Il y a encore quelque temps, tout était prétexte pour entamer la conversation avec ses voisin de siège, aujourd’hui, on évite les regards, de temps en temps on s’adresse un sourire triste mais on ne se parle plus, on ne sait pas qui écoute, on ne sait pas qui ou quoi peut nous attendre à la descente.
Moi je lis, j’ai déniché, je ne sais plus où, un roman d’espionnage qui se passe à Alexandrie avant la deuxième guerre mondiale.
Alexandrie, un nom extraordinaire!

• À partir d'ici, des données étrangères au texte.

-- ==== Sys2Proof/Machine/Bowls.lean ====
section
/-! DEFINITION. Mixing Bowls (10): puts, rounds, lanes, commits and their commands. -/

namespace Sys2Proof.Machine

/-- The twin of a pair-wide Bowl index: bit 9 (R259). -/
def bowlTwin (x : Nat) : TwinId := twinOf (x >>> 9)

def bowlOf (s : Block) (x : Nat) : Bowl := mapGet {} (tw s (bowlTwin x)).office.bowls (x % 512)

def setBowl (x : Nat) (b : Bowl) (s : Block) : Block :=
  upOffice (bowlTwin x) (fun o => { o with bowls := mapSet {} o.bowls (x % 512) b }) s

/-! ### Entry words (R279) -/

def bowlStCode : BowlState → Nat
  | .free => 0
  | .idle => 1
  | .starting => 2
  | .mixing => 3
  | .faulted => 4

def bowlWords (b : Bowl) : List Nat :=
  [bowlStCode b.st * 2 ^ 61 + b2n b.bf16 * 2 ^ 60 + b2n b.keep * 2 ^ 59 + b2n b.selected * 2 ^ 58
     + b2n b.epochChk * 2 ^ 57 + b2n b.doneEn * 2 ^ 56 + b.ctx * 2 ^ 48 + b.epoch * 2 ^ 32 + b.lanes * 2 ^ 24
     + b.next * 2 ^ 16 + b.elems,
   b.result * 64,
   b.pendMax * 2 ^ 51 + b.blockBase * 4096 + b.qmask * 16,
   b.pend.length * 2 ^ 51 + b.quarter * 2 ^ 40 + b.doneNode]

/-! ### Commands (R276 to R278) -/

def inBowlRange (s : Block) (k x : Nat) : Bool :=
  let h := (ctxOf s k).home
  let r := (ctxTw s h k).bowlRange
  decide (bowlTwin x = h) && rangeEn r && decide (fld r 4 0 ≤ x % 512 / 16) && decide (x % 512 / 16 ≤ fld r 20 16)

def bowlSelOf (s : Block) (k : Nat) : Nat := fld (reg s (ctxKey k) 0x330) 9 0

def newBowl (s : Block) (k : Nat) : Bowl :=
  let d0 := reg s (ctxKey k) 0x338
  let d1 := reg s (ctxKey k) 0x340
  let d2 := reg s (ctxKey k) 0x348
  let d3 := reg s (ctxKey k) 0x350
  { st := .idle, bf16 := bitOf d0 60, keep := bitOf d0 59, selected := bitOf d0 58, epochChk := bitOf d0 57,
    doneEn := bitOf d0 56, ctx := k, lanes := fld d0 31 24, elems := fld d0 15 0, result := fld d1 47 6,
    pendMax := fld d2 63 51, blockBase := fld d2 47 12, qmask := fld d2 7 4, quarter := fld d3 50 40,
    doneNode := fld d3 19 0 }

/-- Pool entries that the open Bowls of a twin reserve (R277). -/
def poolReserved (s : Block) (t : TwinId) : Nat := (tw s t).office.bowls.foldl (fun a p => a + p.2.pendMax) 0

/-- The checks of Bowl OPEN (R278). RESULT and BLOCK_BASE are aligned by their layouts (R279), and ELEMS elements of 4 B
take at most 256 KiB. -/
def bowlOpenStatus (s : Block) (k x : Nat) (b : Bowl) : Nat :=
  if !(inBowlRange s k x) then 1
  else if (bowlOf s x).st ≠ .free then 2
  else if b.selected ∧ (b.qmask = 0 ∨ b.quarter < 1 ∨ b.quarter > 1024) then 5
  else if b.pendMax < 1 ∨ b.pendMax > 4096 ∨ poolReserved s (bowlTwin x) + b.pendMax > 4096 then 8
  else 0

def bowlDone (k st : Nat) (s : Block) : Block := upCtx k (fun c => { c with bowlStat := st }) s

def bowlOpen (k : Nat) (s : Block) : Block :=
  if !(officeTakes s k false false) then s
  else
    let x := bowlSelOf s k
    let b := newBowl s k
    let st := bowlOpenStatus s k x b
    if st ≠ 0 then bowlDone k st s
    else bowlDone k 0 (bump (twKey (bowlTwin x) tubeP) 0x40 1 (setBowl x b s))

def bowlMine (s : Block) (k x : Nat) : Bool := (bowlOf s x).st != .free && (bowlOf s x).ctx == k

def bowlQuery (k : Nat) (s : Block) : Block :=
  if !(officeTakes s k true false) then s
  else
    let x := bowlSelOf s k
    if !(inBowlRange s k x) then bowlDone k 1 s
    else
      let w := bowlWords (bowlOf s x)
      bowlDone k 0 (setReg (ctxKey k) 0x350 (w.getD 3 0) (setReg (ctxKey k) 0x348 (w.getD 2 0)
        (setReg (ctxKey k) 0x340 (w.getD 1 0) (setReg (ctxKey k) 0x338 (w.getD 0 0) s))))

/-! ### Puts (R271, R272) -/

def putLane (p : Nat) : Nat := fld p 54 47
def putLast (p : Nat) : Bool := bitOf p 46
def putEngine (p : Nat) : Nat := fld p 45 32
def blockAddr (b : Bowl) (block : Nat) : Nat := b.blockBase * 4096 + block * 256

/-- The header of the put in hand is read. -/
def readHeader (x : Nat) (s : Block) : Block :=
  let b := bowlOf s x
  match b.puts with
  | p :: _ => emit (.nocRead (bowlTwin x) (blockAddr b (p % 65536)) 64)
      (setBowl x { b with reading := true, flushId := none } s)
  | [] => s

/-- The next put of a Bowl is taken in hand: a tile's waits for a flush of its cluster (R272). A Bowl that is STARTING
takes none until its lanes are fixed (R274). -/
def takePut (x : Nat) (s : Block) : Block :=
  let b := bowlOf s x
  match b.puts with
  | [] => s
  | p :: _ =>
    if b.st = .starting ∨ b.reading = true ∨ b.flushId.isSome = true then s
    else if putEngine p ≤ 0x1FFF then
      let id := s.serial
      needFlush (bowlTwin x) (putEngine p / 64) (.bowl x id)
        (setBowl x { b with flushId := some id } { s with serial := id + 1 })
    else readHeader x s

/-- The flush that the put in hand waited for has ended (R159, R272). -/
def bowlFlushed (x id : Nat) (s : Block) : Block :=
  if (bowlOf s x).flushId = some id then readHeader x s else s

def dropPut (t : TwinId) (off : Nat) (s : Block) : Block := setErr (twKey t tubeP) 3 (bump (twKey t tubeP) off 1 s)

/-- BOWL_PUT is written (R271). A put of a FREE or FAULTED Bowl is dropped (R273). -/
def bowlPut (t : TwinId) (p : Nat) (s : Block) : Block :=
  let x := twinNum t * 512 + fld p 63 55
  let b := bowlOf s x
  let s1 := bump (twKey t tubeP) 0x58 1 s
  if b.st = .free ∨ b.st = .faulted then dropPut t 0x70 s1
  else takePut x (setBowl x { b with puts := b.puts ++ [p] } s1)

/-- The puts that wait behind the one in hand are dropped with their Bowl, and counted (R273). -/
def dropQueued (x : Nat) (s : Block) : Block :=
  let t := bowlTwin x
  let b := bowlOf s x
  if b.puts.isEmpty then s
  else
    setErr (twKey t tubeP) 3 (bump (twKey t tubeP) 0x70 b.puts.length
      (setBowl x { b with puts := [], flushId := none, reading := false } s))

/-- A Bowl goes to FREE; its pending contributions are dropped, and its puts (R273, R276). -/
def freeBowl (x : Nat) (s : Block) : Block :=
  bump (twKey (bowlTwin x) tubeP) 0x48 1 (setBowl x {} (dropQueued x s))

def bowlClose (k : Nat) (s : Block) : Block :=
  if !(officeTakes s k false false) then s
  else
    let x := bowlSelOf s k
    if !(inBowlRange s k x) then bowlDone k 1 s
    else if !(bowlMine s k x) then bowlDone k 6 s
    else bowlDone k 0 (freeBowl x s)

/-- The Bowls of a context are freed at its CLOSE or teardown (R276). -/
def bowlTear (t : TwinId) (k : Nat) (s : Block) : Block :=
  forEach ((tw s t).office.bowls.filter fun p => p.2.ctx == k && p.2.st != .free)
    (fun p => freeBowl (twinNum t * 512 + p.1)) s

/-- A running round is abandoned: pending contributions are dropped and no credit is sent (R276); the puts that waited for
its lanes are taken. -/
def abandon (x : Nat) (s : Block) : Block :=
  let b := bowlOf s x
  if b.st = .starting ∨ b.st = .mixing then
    takePut x (setBowl x { b with
      st := .idle, expected := [], pend := [], commits := [], adding := false, writing := false } s)
  else s

def bowlReset (k : Nat) (s : Block) : Block :=
  if !(officeTakes s k false false) then s
  else
    let x := bowlSelOf s k
    if !(inBowlRange s k x) then bowlDone k 1 s
    else if !(bowlMine s k x) then bowlDone k 6 s
    else bowlDone k 0 (abandon x s)

/-- At a cancel point the rounds of the old epoch are abandoned (R276). -/
def bowlCancel (k : Nat) (s : Block) : Block :=
  let h := (ctxOf s k).home
  forEach ((tw s h).office.bowls.filter fun p =>
      p.2.ctx == k && p.2.epochChk && p.2.epoch != (ctxOf s k).epoch)
    (fun p s => abandon (twinNum h * 512 + p.1) s) s

/-- CANCEL_POINT, in whose desk cycle EPOCH_BUMP arrives: both Sorters cancel (R228), and the Bowls of the
context's home twin abandon the rounds of the old epoch (R276). -/
def cancelPoint (k : Nat) (s : Block) : Block :=
  if (ctxOf s k).cancelBusy then bowlCancel k (cancelBatches k s) else s

/-- EPOCH_BUMP arrives: at the cancel point, or, in a partner that was halted then, once it has resumed (R228, R393). -/
def epochBumpAt (t : TwinId) (k epoch : Nat) (s : Block) : Block :=
  if (ctxOf s k).cancelBusy then cancelPoint k s
  else if (ctxOf s k).epoch = epoch then cancelSlots t k s
  else s

/-! ### Rounds, lanes and commits (R273 to R275) -/

def elemSize (bf16 : Bool) : Nat := if bf16 then 2 else 4

/-- A fault on a Bowl puts it in FAULTED (R283); its puts are dropped (R273). -/
def bowlFault (x code : Nat) (s : Block) : Block :=
  let b := bowlOf s x
  officeFault (bowlTwin x) b.ctx code true x
    (dropQueued x (setBowl x { b with
      st := .faulted, flushId := none, reading := false, commits := [], adding := false } s))

/-- A header that faults its Bowl: the put is dropped (R273). -/
def faultPut (x code : Nat) (s : Block) : Block := bowlFault x code (setErr (twKey (bowlTwin x) tubeP) 3 s)

/-- The first contribution to be added is taken up once every result write before it has been acknowledged, so that its add
sees every earlier add: its block and its result elements are read (R275). -/
def addNext (x : Nat) (s : Block) : Block :=
  let t := bowlTwin x
  let b := bowlOf s x
  match b.commits with
  | [] => s
  | c :: _ =>
    if b.adding ∨ b.writing then s
    else
      emit (.nocRead t (b.result * 64 + c.off * elemSize b.bf16) (c.count * elemSize b.bf16))
        (emit (.nocRead t (blockAddr b c.block + 64) (c.count * elemSize c.bf16)) (setBowl x { b with adding := true } s))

Sa sonorité m’évoque l’abondance, le mystère ...
Je me retire dans mon bouquin.
Les intrigues amoureuses et politiques autour de l’ambassadeur d’Angleterre figurent un monde illusoire, figé et opaque. Je ne m’attarde pas. Je préfère suivre les personnages de la ville blanche à la ville rouge, entre les hauts murs en brique qui cachent le soleil, et aussi gorger mes yeux des bleus et d’ocres lumineux, m’enivrer avec les odeurs d’épices et de ragoût de mouton.
Je disparais dans le ventre de la ville basse, je musarde dans ses boyaux frais et sombres. Je veux que cela dure longtemps, longtemps, mais le train s’arrête et je quitte Alexandrie pour descendre.
Je suis à Buenos Aires en 1976 et le glas sonne et sonne.